Forte is a daring comic talent. There is little that he doesn't seem game for. For instance, prepare to see his bare behind a lot in MacGruber. Prepare to see stuff stuck up it, too. Be warned now, the gags here are often quite profane. There are F-bombs and sex jokes all over the place. The comedic formula is that when MacGruber isn't screwing up, he is being crass, and sometimes he pulls off both at the same time. Taccone drops this outlandish scenario right into the center of a 1980s action flick, capturing the lighting nuances of the John Rambo franchise or the douchiness of a Steven Seagal performance with hilarious accuracy. Backing Forte in his endeavors are Ryan Phillippe as the rookie partner and luckless straight man and the divine Kristen Wiig as the female sidekick. Wiig is a fantastic performer who often falters under samey material. She is spot-on here. Her character Vicki St. Elmo is the shy girl caught up in MacGruber's gung-ho schemes, and it's usually up to Vicki to make the faltering apologies after. Kristen Wiig has a way of letting a line trail off into anxious silence that kills me every time.

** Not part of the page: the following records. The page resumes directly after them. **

/-- The close of a pass (R131) at the end of the kill signal (R146): the circuit, the Scan Unit's context, the
record's pass (R152, R156), its slip entry, `*END`, and the job finished or gone (R21). The printer is out of
paper, so no slip begins. -/
def Obligations.PassClosed : Prop :=
  ∀ (s : State) (m : Moment) (p : Pass) (o : PassOutcome) (x : ScanPass), s.powered = true →
    s.releasedJob = none → s.receipts.printer = .paperOut → s.sender.circ = .killing →
    s.sender.signalEnds = some m → s.sender.pass = some p → p.outcome = some o → p.detached = false →
    s.scan.pass = some x → x.ended = true → s.drive.queueWant.isSome → s.drive.calWant = none →
    s.settings.idle ≠ 0 → (s.queue.jobs.find? fun j => j.number == p.job).isSome →
    (∀ j ∈ s.queue.jobs, j.number = p.job → j.state = .active) →
    let now := max s.now m
    let brk := decide (s.circuit.detector = .present ∨ s.circuit.detector = .ending)
    let settled : PassEntry → PassEntry := fun e =>
      if e.close.isSome then e
      else
        { e with
          close :=
            some
              { stamp := s.backup.clock
                outcome := o
                reason := p.reason
                secondary := p.secondary
                counts := some ⟨p.sent, p.fills, x.heldRefs, x.spoiledLines, x.drift⟩
                slip := if s.settings.copies = 0 then .skipped else .pending
                results :=
                  p.party.map fun e =>
                    { station := e.station
                      name := e.name
                      final :=
                        some
                          (if e.state = .invited then .absent
                          else if e.state = .joined then .noReceipt
                          else e.state)
                      noise := some (s.station e.station).noise } } }
    let drive : Drive :=
      { s.drive with
        queueWant := none
        faultHold := false
        pendingStart := false
        idleTimer := some (now + 1000 * s.settings.idle) }
    let t : State :=
      { s with
        now := now
        drive := drive
        scan := { s.scan with pass := none }
        circuit :=
          { s.circuit with
            rounds := none
            roster := s.circuit.roster.map fun e => { e with masked := e.maskPending } }
        sender := ⟨if brk then .broken else .free, none, .silent, none⟩ }
    let slips :=
      s.receipts.slips ++
        if s.settings.copies = 0 then [] else [⟨p.job, p.number, s.settings.copies, false⟩]
    (o ≠ .killed →
      exec .killSignalEnd s =
        .next
          { t with
            link := (s.link.posted [.passEnd p.job p.number o p.reason]).pumped
            queue :=
              { s.queue with
                jobs := s.queue.jobs.map fun j =>
                  if j.number = p.job then { j with state := .finished } else j }
            receipts :=
              { s.receipts with
                slips := slips
                log := s.receipts.log.map fun r =>
                  if r.job = p.job then { r with passes := r.passes.map settled } else r } }) ∧
    (o = .killed → s.queue.load ≠ .coverOpen →
      exec .killSignalEnd s =
        .next
          { t with
            link := (s.link.posted [.passEnd p.job p.number o p.reason, .loadUnbound]).pumped
            queue :=
              { jobs := s.queue.jobs.filter fun j => j.number != p.job
                load := .unbound
                missing := [] }
            receipts :=
              { s.receipts with
                slips := slips
                log := s.receipts.log.map fun r =>
                  if r.job = p.job then { r with passes := r.passes.map settled, isOpen := false }
                  else r } })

MacGruber isn't the kind of movie that requires deep analysis. It's a comedy that wears everything it has right on its chest. From the so-bad-its-good soundtrack of '80s radio hits down to the over-the-top photo montage that plays over the end titles, MacGruber doesn't worry about subtlety. A laugh is a laugh, high or low, so the team just barrels through and grabs them wherever and however they can get them. It's the kind of chutzpah that can hit really well (Anchorman), but can also fail miserably (just about every other Will Ferrell vehicle, The Goods). MacGruber may not yet be in the league of Ron Burgundy, but he's close. He certainly delivers the laughs-per-minute to make it well worth your ticket price.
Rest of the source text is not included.